Mutable stuff are not hashable, because we can change their values. So, it will be an issue if the value is hashed and stored in the hashtable, and later is changed by us.

**Now collisions can happen in hash tables. To handle collisions in hash table we two methods:**  
1. Seperate chaining (Using Linkedlist)
2. Linear Probing


### 2. Implementation of Hashset

Since, hashtable is used in the backend of hashset, we have constant time complexity O(1) when we are looking up for an element (In most of the cases). Sometimes it can go O(n) because of collision handling, where we either use seperate chaining or linear probing.

**Some operations and there complexities are mentioned below:**
* Searching - Average is O(1), Worst is O(n) in case of collisions.
* Adding - Average is O(1), Worst is O(n) in case of collisions.
* Removing - Average is O(1), Worst is O(n) in case of collisions.

In [20]:
# Creating a hashset
s = set()

# Adding some elements in set
s.add(9)
s.add(12)
s.add(99)
s.add(2)
s.add(9)

print(s)
# We can iterate over set using loops
# It's true that set don't have order, but in backend it uses hashtable
# For searching - *O(1) (In worst case O(n)), because of the hash table and collision concept
if 8 in s:
    print(True)
else:
    print(False)

print()
# Iteration over the loop does give a time complexity of O(n)
for i in s:
    print(i)

{9, 2, 99, 12}
False

9
2
99
12


In [21]:
s.remove(9)
s.remove(99)
# For removing, in most of the cases O(1), sometimes O(n)
print(s)

{2, 12}


In [22]:
mystr = "aaaabaaaababababbbcccddd"
myset = set(mystr) # For set construction - Complexity will be O(S), S is length of string
print(myset)

{'d', 'b', 'a', 'c'}


### 3. Implementation of Hashmap
Both the hashtable and hashmap are built on hash tables. But the difference is in how they store data.  
Hash sets store uniqe values, hasmap stores key value pairs. 

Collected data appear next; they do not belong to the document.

/-- A context in save area 1 of core 0, with or without one in its shadow bank, which is complete or not. -/
def sSave (out : Bool) (sh : Option Saved) : State :=
  let s := { s0 with gusts := if out then [(0, g0), (64, { g0 with front := 1 }), (320 * 128, g0)] else [(0, g0), (320 * 128, g0)] }
  s.setCore 0 { s.core 0 with saved := [{ n := 1, inst := 0 }], shadow := sh }
/-- A front whose gusts have retired, as the only node of its instance. -/
def sDone (gg : List (Nat × Gust)) : State := { s0 with gusts := gg, fronts := [(0, { placedFront with placed := 1 })], insts := [(0, anInst 2)] }

theorem witness_SlotsAndSpills :
    refuses (.slotEnd 0) (sSlot 9 false) = true ∧ goes (.slotEnd 0) (sSlot 5 false) = true
    ∧ ((sSlot 5 false).cores.map fun c => c.1).filter ((sSlot 5 false).swaps 0) = []
    ∧ ((sSlot 5 true).cores.map fun c => c.1).filter ((sSlot 5 true).swaps 0) = [0] ∧ keysFrom 0 (sSlot 5 true).gusts = true
    ∧ ((sSlot 5 true).gusts.all fun e => e.2.syms.all fun y => y.state != 2) = true ∧ goes (.slotEnd 0) (sSlot 5 true) = true
    ∧ keysFrom 0 (sSave true none).gusts = true ∧ ((sSave true none).savedGusts 0 1).isEmpty = false
    ∧ goes (.spillContext 0) (sSave false none) = true ∧ goes (.spillContext 0) (sSave true none) = true
    ∧ refuses (.spillContext 0) (sSave true (some { n := 0, inst := 1 })) = true
    ∧ ((sDone []).frontDone 0 { placedFront with placed := 1 } = true ∧ goes (.frontComplete 0) (sDone []) = true)
    ∧ ((sDone [(0, g0)]).frontDone 0 { placedFront with placed := 1 } = false ∧ refuses (.frontComplete 0) (sDone [(0, g0)]) = true) := by
  decide +kernel

theorem witness_SlotPremises :
    (sSched 1 (anEntry 1 false false)).hasPart 0 = true
    ∧ (∀ s ∈ [sSave false none, sSave true none], s.loadable 0 1 = true ∧ s.poison = [] ∧ (s.savedGusts 0 1).length = 1
      ∧ (s.gusts.all fun e => !(e.1 / 128 == 320) || decide (e.1 % 128 < 64)) = true)
    ∧ ((sSave true none).bankGusts 0 1 = [(64, { g0 with front := 1 })] ∧ g0.awaitsReply = false ∧ tabGet? (sSave true none).twins 64 = none) := by
  decide +kernel

/-- Peer 9 is in the domain; the input of an event. -/
def sPeer (x : Input) : State :=
  { s0 with hub := { s0.hub with coreMap := [(0, 0)], domMask := s0.hub.domMask ||| 0x200, now := 200000 }, input := x }
def withReqs (s : State) (rs : List Request) : State := { s with hub := { s.hub with requests := rs } }
/-- Request 7 to peer 9, held or not, with its posters, of which one is an operation of the gust. -/
def aReq (held : Bool) (ps : List (Nat × Nat × Word)) : Request :=
  { id := 7, peer := 9, part := 0, plane := 0, line := 0x8200, core := 0, unit := true, posters := ps, heldInHub := held }
def gpost : Gust := { g0 with posted := [⟨1, none, 0, [(9, 0x8200, 1)]⟩] }
def sReq (held flag post : Bool) (w : Nat) : State :=
  (withReqs (sPeer { quietInput with which := w, flag := flag }) [aReq held (if post then [(0, 1, 1)] else [])]).setGust 0 gpost
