/-- A field's name, in lower case, as its field table writes it. -/
def Field.name : Field → String
  | .sensorId => "sensor id" | .laneCount => "lane count" | .laneMap => "lane map" | .polarity => "polarity"
  | .depth => "depth" | .width => "width" | .height => "height" | .cfaOrder => "cfa order"
  | .errorThreshold => "error threshold" | .fixedBlack => "fixed black" | .releaseLatency => "release latency"
  | .framePeriod => "frame period" | .latenessLimit => "lateness limit" | .readoutTimeout => "readout timeout"
  | .releaseFilter => "release-line filter" | .focusPriority => "focus priority" | .focusWait => "focus wait"
  | .syncMode => "sync mode" | .syncWindow => "sync window" | .syncOut => "sync out" | .searchRange => "search range"
  | .contrastThreshold => "contrast threshold" | .inFocusWindow => "in-focus window" | .searchStep => "search step"
  | .driveSpeed => "drive speed" | .searchSpeed => "search speed" | .watcherThreshold => "watcher threshold"
  | .wakeStartsFocus => "wake starts focus" | .lensFramePeriod => "frame period" | .counterMode => "counter mode"
  | .countDirection => "count direction" | .referenceMode => "reference mode" | .indexValue => "index value"
  | .homeTimeout => "home timeout" | .cardPlan => "card plan" | .proofFiles => "proof files"
  | .developPlan => "develop plan" | .tetherPlan => "tether plan" | .standingCaption => "standing caption"
  | .captureFloor => "capture floor" | .lowThreshold => "low threshold" | .hold => "hold" | .wheel => "wheel"
  | .ackTimeout => "ack timeout" | .peerRelease => "peer release" | .peerMark => "peer mark" | .peerPull => "peer pull"
  | .startMode => "start mode" | .energyThreshold => "energy threshold" | .crossingThreshold => "crossing threshold"
  | .trailingSilence => "trailing silence" | .firstShotNumber => "first shot number"

/-- File kind codes. -/
def FileKind.code : FileKind → Nat | .raw => 1 | .proof => 2 | .memo => 3 | .caption => 4

/-- CFA order codes. -/
def Cfa.code : Cfa → Nat | .rggb => 0 | .grbg => 1 | .gbrg => 2 | .bggr => 3

end Sys2Proof

namespace Sys2Proof.Machine

open Sys2Proof

/-! ## Check sequences -/

/-- One bit through the CRC-16 register (R213). -/
def crc16Bit (reg : Nat) (bit : Bool) : Nat :=
  let shifted := reg * 2 % 65536
  if reg.testBit 15 != bit then shifted ^^^ 0x1021 else shifted

/-- One byte through the CRC-16 register, most significant bit first (R213). -/
def crc16Byte (reg : Nat) (b : Byte) : Nat :=
  [7, 6, 5, 4, 3, 2, 1, 0].foldl (fun r i => crc16Bit r (b.toNat.testBit i)) reg

/-- The CRC-16 of a byte string (R213). -/
def crc16 (l : List Byte) : Nat := l.foldl crc16Byte 0xFFFF

/-- One bit through the CRC-32 register (R214). -/
def crc32Bit (reg : Nat) (bit : Bool) : Nat :=
  let shifted := reg / 2
  if reg.testBit 0 != bit then shifted ^^^ 0xEDB88320 else shifted

/-- One byte through the CRC-32 register, least significant bit first (R214). -/
def crc32Byte (reg : Nat) (b : Byte) : Nat :=
  [0, 1, 2, 3, 4, 5, 6, 7].foldl (fun r i => crc32Bit r (b.toNat.testBit i)) reg

/-- The CRC-32 of a byte string (R214). -/
def crc32 (l : List Byte) : Nat := l.foldl crc32Byte 0xFFFFFFFF ^^^ 0xFFFFFFFF

/-! ## Bytes of numbers -/

/-- The `k` bytes of `n`, least significant first (00_scope.md, "Byte order"). -/
def leBytes : Nat → Nat → List Byte
  | 0, _ => []
  | k + 1, n => BitVec.ofNat 8 n :: leBytes k (n / 256)

/-- The number whose bytes, least significant first, are `l`. -/
def leNat : List Byte → Nat
  | [] => 0
  | b :: l => b.toNat + 256 * leNat l

/-- The `k` bytes of `v` in two's complement. -/
def leInt (k : Nat) (v : Int) : List Byte := leBytes k (v % (256 ^ k : Nat)).toNat

/-- The bytes of a word, low byte first (Formats, "Sensor port words"). -/
def wordBytes (l : List Word16) : List Byte := l.flatMap (fun w => leBytes 2 w.toNat)

/-- The CRC-16 over words, each taken as two bytes, low byte first. -/
def crcWords (l : List Word16) : Nat := crc16 (wordBytes l)

/-- The ASCII bytes of a name. -/
def asciiBytes (w : String) : List Byte := w.toList.map (fun c => BitVec.ofNat 8 c.toNat)

/-! ## Names of enumerated values -/

/-- A reply status as it is written on the link (R200). -/
def Status.name : Status → String
  | .ok => "OK" | .accepted => "ACCEPTED" | .busy => "BUSY" | .badValue => "BAD_VALUE" | .badState => "BAD_STATE"
  | .notHeld => "NOT_HELD" | .inUse => "IN_USE" | .notReady => "NOT_READY" | .badFrame => "BAD_FRAME" | .unknown => "UNKNOWN"

/-- A notice kind as it is written on the link. -/
def NoticeKind.name : NoticeKind → String
  | .linkState => "LINK_STATE" | .retrain => "RETRAIN" | .shotVoid => "SHOT_VOID" | .shotKept => "SHOT_KEPT"
  | .storeLow => "STORE_LOW" | .burstEnd => "BURST_END" | .lateFrames => "LATE_FRAMES" | .syncWindow => "SYNC_WINDOW"
  | .focusState => "FOCUS_STATE" | .activity => "ACTIVITY" | .lensState => "LENS_STATE" | .cardState => "CARD_STATE"
  | .extentsLow => "EXTENTS_LOW" | .filesWaiting => "FILES_WAITING" | .tetherState => "TETHER_STATE"
  | .transferFailed => "TRANSFER_FAILED" | .peerCommand => "PEER_COMMAND" | .memoEnd => "MEMO_END"
  | .configDefaulted => "CONFIG_DEFAULTED" | .slept => "SLEPT"

/-- A setting that is ON or OFF. -/
def onOff (b : Bool) : String := if b then "ON" else "OFF"
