/-! ## What the slot does with no file active -/

/-- The slot enters STARVED (R151). -/
def starve (sl : Slot) (s : State) : State :=
  raiseCard sl "STARVED" [] (modSlot sl (fun x => { x with state := .starved }) s)

/-- The slot between files: EJECTED, CLOSED, RETURN_FULL, READY, STARVED, or as it is because a file may start (R138,
R145, R151, R155, R156, R159). -/
def slotRest (sl : Slot) (s : State) : State :=
  let c := s.slot sl
  if c.file.isSome then s
  else
    match c.state with
    | .absent | .faulted => s
    | .ejecting => raiseCard sl "EJECTED" [] (modSlot sl (fun x => { x with state := .ready, hold := .ejected }) s)
    | _ =>
      if s.cw.closing then
        (if c.hold = .ejected then s else modSlot sl (fun x => { x with state := .ready, hold := .closed }) s)
      else if c.hold ≠ .none then s
      else if c.queue = [] then modSlot sl (fun x => { x with state := .ready }) s
      else if c.extents = [] then (if c.state = .starved then s else starve sl s)
      else if Config.cardRoom ≤ c.returns.length then holdFull sl s
      else s

/-! ## Abandonment -/

/-- Whether an abandonment counts as a failed file (R154). -/
def Cause.fails : Cause → Bool
  | .fragmented | .fault => true
  | _ => false

/-- The duty and the pin of an abandoned file (R154). -/
def abandonDuty (sl : Slot) (c : Cause) (f : CardFile) (s : State) : State :=
  let key := DutyKey.card f.kind sl
  match c with
  | .deleted => shotTests f.shot (dropPin f.shot (slotReader sl) (setDuty f.shot key (Duty.into .cancelled) s))
  | .fragmented | .fault => shotTests f.shot (dropPin f.shot (slotReader sl) (failDuty f.shot key s))
  | _ =>
    let s1 := modSlot sl (fun x => { x with queue := ⟨f.shot, f.kind⟩ :: x.queue }) s
    shotTests f.shot (dropPin f.shot (slotReader sl) (setDuty f.shot key (Duty.into .pending) s1))

/-- The active file abandoned (R154). A file that consumed no sector adds no record. -/
def abandon (sl : Slot) (c : Cause) (s : State) : State :=
  match (s.slot sl).file with
  | none => s
  | some f =>
    let s1 := modSlot sl (fun x => { x with
      file := none
      abandoned := if c.fails then x.abandoned else sat32 x.abandoned
      failed := if c.fails then sat32 x.failed else x.failed }) s
    let rec_ : FileRecord := ⟨f.shot, f.kind, some c, Config.sectorBytes + f.payload, sectorsOf f.fragments, f.fragments⟩
    abandonDuty sl c f (if f.fragments = [] then s1 else addRecord sl rec_ s1)

/-! ## The overflow move -/

/-- Whether a duty of slot A may move to slot B (R152). -/
def State.mayMove (s : State) (j : FileJob) : Bool :=
  match s.held j.shot with
  | some t => (t.duty (.card j.kind .b)).isNone
  | none => false

/-- A duty's target becomes card B (R152). -/
def retarget (j : FileJob) (s : State) : State :=
  setDuty j.shot (.card j.kind .a) (fun d => { d with key := .card j.kind .b }) s

/-- Slot A's PENDING PROOF duties that wait for their proof, in the order of their shots' numbers (R152). -/
def State.waitingProofs (s : State) : List FileJob :=
  ((bySerial s.heldShots).filter (fun t => t.dutyState (.card .proof .a) == some .pending)).map (fun t => ⟨t.number, .proof⟩)
    |>.filter (fun j => !s.cw.a.queue.contains j)

/-- A queued job of slot A moved to slot B's tail, its duty's target becoming card B, if it may move (R152). -/
def moveJob (s : State) (j : FileJob) : State :=
  if s.mayMove j then
    modSlot .b (fun x => { x with queue := x.queue ++ [j] })
      (modSlot .a (fun x => { x with queue := x.queue.filter (· != j) }) (retarget j s))
  else s

/-- A PENDING PROOF duty of slot A that waits for its proof becomes one of slot B, if it may move (R152). -/
def moveWaiting (s : State) (j : FileJob) : State := if s.mayMove j then retarget j s else s

/-- The overflow move (R152): the active file abandoned, the queued jobs moved in their order, then the PROOF duties that
wait, then the switch and A's notice. Slot B acts on the moved jobs last, so its STARVED notice stands behind A's OVERFLOW
(DESIGN CHOICE, log entry 14). -/
def overflowMove (s : State) : State :=
  let file := s.cw.a.file
  let s1 := abandon .a .overflow s
  let s2 := s1.cw.a.queue.foldl moveJob s1
  let s3 := s2.waitingProofs.foldl moveWaiting s2
  let s4 := modSlot .a (fun x => { x with state := if x.queue = [] then .ready else .starved }) s3
  slotRest .b (raiseCard .a "OVERFLOW" (fileWires file) { s4 with cw := { s4.cw with overflow := true } })

/-- The overflow move at the first moment its conditions hold together (R152). -/
def overflowTest (s : State) : State :=
  if s.cfg.plans.card = .overflow ∧ !s.cw.overflow ∧ s.cw.a.state = .starved ∧ s.cw.a.final then overflowMove s else s

/-- A slot settles between files, and the overflow move follows if it now may. -/
def slotSettle (sl : Slot) (s : State) : State := overflowTest (slotRest sl s)

/-! ## The queue -/

/-- A PENDING card duty handed to its slot joins the queue at the tail, unless its job is there already (R143). While the
overflow switch is set, one for A moves to B unless the shot holds the same kind for B (R153). -/
def handCard (n : Nat) (k : FileKind) (sl : Slot) (s : State) : State :=
  let j : FileJob := ⟨n, k⟩
  if s.dutyOf n (.card k sl) ≠ some .pending ∨ j ∈ (s.slot sl).queue then s
  else
    let moves := sl == .a && s.cw.overflow && s.mayMove j
    let target := if moves then Slot.b else sl
    slotSettle target (modSlot target (fun x => { x with queue := x.queue ++ [j] }) (if moves then retarget j s else s))

/-- A slot without a shot's jobs (R143). -/
def CardSlot.without (n : Nat) (c : CardSlot) : CardSlot := { c with queue := c.queue.filter (fun j => j.shot != n) }

/-! ## Starting a file -/

/-- Whether a slot may start a file (R145). -/
def State.mayStartFile (s : State) (sl : Slot) : Bool :=
  let c := s.slot sl
  c.file.isNone && (c.state == .ready || c.state == .writing || c.state == .starved) && c.hold == .none
    && !c.queue.isEmpty && !c.extents.isEmpty && decide (c.returns.length < Config.cardRoom) && !s.cw.closing

/-- The payload length of a file (R144). -/
def Shot.payload (t : Shot) : FileKind → Nat
  | .raw => rawBytes t.geom
  | .proof => (t.proof.map (·.bytes)).getD 0
  | .memo => (t.memo.map (·.length)).getD 0
  | .caption => 0

/-- The extent a kind is read from (R144, R167). -/
def Shot.extent (t : Shot) : FileKind → List Nat
  | .raw => t.raw
  | .proof => (t.proof.map (·.blocks)).getD []
  | .memo => (t.memo.map (·.blocks)).getD []
  | .caption => []

/-- The slot starts its head job's file (R144, R145). -/
def startFile (sl : Slot) (s : State) : State :=
  match (s.slot sl).queue with
  | [] => s
  | j :: rest =>
    match s.held j.shot with
    | none => modSlot sl (fun x => { x with queue := rest }) s
    | some t =>
      let n := t.payload j.kind
      let f : CardFile :=
        { shot := j.shot, kind := j.kind, header := fileHeader j.kind n t, payload := n
          sectors := 1 + ceilDiv n Config.sectorBytes }
      setDuty j.shot (.card j.kind sl) (Duty.into .active)
        (modSlot sl (fun x => { x with queue := rest, file := some f, state := .writing }) s)

/-! ## Writes -/

/-- The sectors of the next write into a head run (R146). -/
def CardFile.nextCount (f : CardFile) (r : Run) : Nat := min Config.writeSectors (min (f.sectors - f.issued) r.count)

/-- The payload bytes that lie in the first `n` sectors of the file. -/
def CardFile.payloadIn (f : CardFile) (n : Nat) : Nat := min f.payload ((n - 1) * Config.sectorBytes)

/-- Byte `i` of a card file: its header, its payload from the extent's blocks, and the zero bytes that pad the last sector
(R144). -/
def CardFile.byte (f : CardFile) (m : List Host.Cell) (blocks : List Nat) (i : Nat) : Byte :=
  if i < Config.sectorBytes then f.header.getD i 0
  else if i - Config.sectorBytes < f.payload then readExtent m blocks (i - Config.sectorBytes)
  else 0

/-- The bytes of `n` sectors of a card file from its sector `k` (R144, R146). -/
def CardFile.sectorData (f : CardFile) (m : List Host.Cell) (blocks : List Nat) (k n : Nat) : List Byte :=
  (List.range (n * Config.sectorBytes)).map (fun i => f.byte m blocks (k * Config.sectorBytes + i))

/-- The extent that a card file's payload is read from (R144). -/
def State.fileBlocks (s : State) (f : CardFile) : List Nat := ((s.held f.shot).map (·.extent f.kind)).getD []

/-- How many payload bytes the next write needs in hand (R146, R149). -/
def CardSlot.need (c : CardSlot) (f : CardFile) : Option Nat :=
  match f.again with
  | some _ => some (f.payloadIn f.issued)
  | none =>
    if f.issued < f.sectors then c.extents.head?.map (fun r => f.payloadIn (f.issued + f.nextCount r)) else none

/-- Whether the slot has a read request waiting (R146). -/
def CardSlot.wantsRead (c : CardSlot) : Bool :=
  match c.file with
  | some f => f.flight.isNone && (match c.need f with | some n => decide (f.inHand < n) | none => false)
  | none => false

/-- Whether the next write would begin a 65th fragment (R147). -/
def CardSlot.wouldFragment (c : CardSlot) : Bool :=
  match c.file with
  | some f =>
    f.flight.isNone && f.again.isNone && decide (f.issued < f.sectors) && !c.extents.isEmpty && !f.sameRun
      && decide (Config.cardRoom ≤ f.fragments.length)
  | none => false

/-- Whether the slot's next write has its data in hand (R146). -/
def CardSlot.mayWrite (c : CardSlot) : Bool :=
  match c.file with
  | some f => f.flight.isNone && (match c.need f with | some n => decide (n ≤ f.inHand) | none => false)
  | none => false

**Note:** The keys of the hashmap shoulb be hashable.
Suppose the key is "Aditya" and the value is 99, like "Aditya" : 99, and "Aditya" is a string, that means it is hashable. Let's assume that after hashing the index we get is 5, then this whole key value pair will be stored as a tuple in the hashtables. **In case of collisions**, linear probing or sperate chaining of the tuples is done.

In [23]:
# Creating a hashmap
# Hashmaps are nothing but python dictionary

hash_map = {
    "Goal":"To be successful in life and enjoy it",
    "Thought":"The masculine urge to learn everything and build stuff",
    "Registration number":338
}

print(hash_map)

{'Goal': 'To be successful in life and enjoy it', 'Thought': 'The masculine urge to learn everything and build stuff', 'Registration number': 338}


In [25]:
marks = {
    "Aditi":45,
    "Jagirit":56,
    "Aditya":89,
    "Tappu":67
}

# Searching in hashmap - Generally O(1), sometimes O(n) because of collision handling
if "Tappu" in marks:
    print("Your ex-girlfriend's name is there in the database.")
else:
    print("Name not present")

Your ex-girlfriend's name is there in the database.


In [26]:
# Fetching the value associated with a key
# Generally an O(1) operation

print(marks["Tappu"])

67


In [31]:
# Looping over the dictionary is an O(n) operation
for k, d in marks.items(): # marks.items gives a list of the tuple of k-v pairs
    print(f"{k} <-> {d}")

Aditi <-> 45
Jagirit <-> 56
Aditya <-> 89
Tappu <-> 67


#### 3.1 Default dictionary

In [37]:
from collections import defaultdict

default = defaultdict(int) 

# Dictionary will have default value of int dtype at all the keys initially
# So if in case we try to access any key that is not present in the dict, it will return the default value
# It won't give error

print(default[3])
for d, k in default.items():
    print(d, k)

0
3 0


In [38]:
default["5"] = 78

In [40]:
print(default)
# Observe the output
# This default list is very helpful in leetcode problems

defaultdict(<class 'int'>, {3: 0, '5': 78})


#### 3.2 Counter

In [44]:
from collections import Counter

sample_str = "aaaaananabbabafkawawerqwfde"
counter_dict = Counter(sample_str)
print(counter_dict)

# Note:
# In interviews it is recomended not to use the Counter dictionary, it's like a python hack

Counter({'a': 11, 'b': 3, 'w': 3, 'n': 2, 'f': 2, 'e': 2, 'k': 1, 'r': 1, 'q': 1, 'd': 1})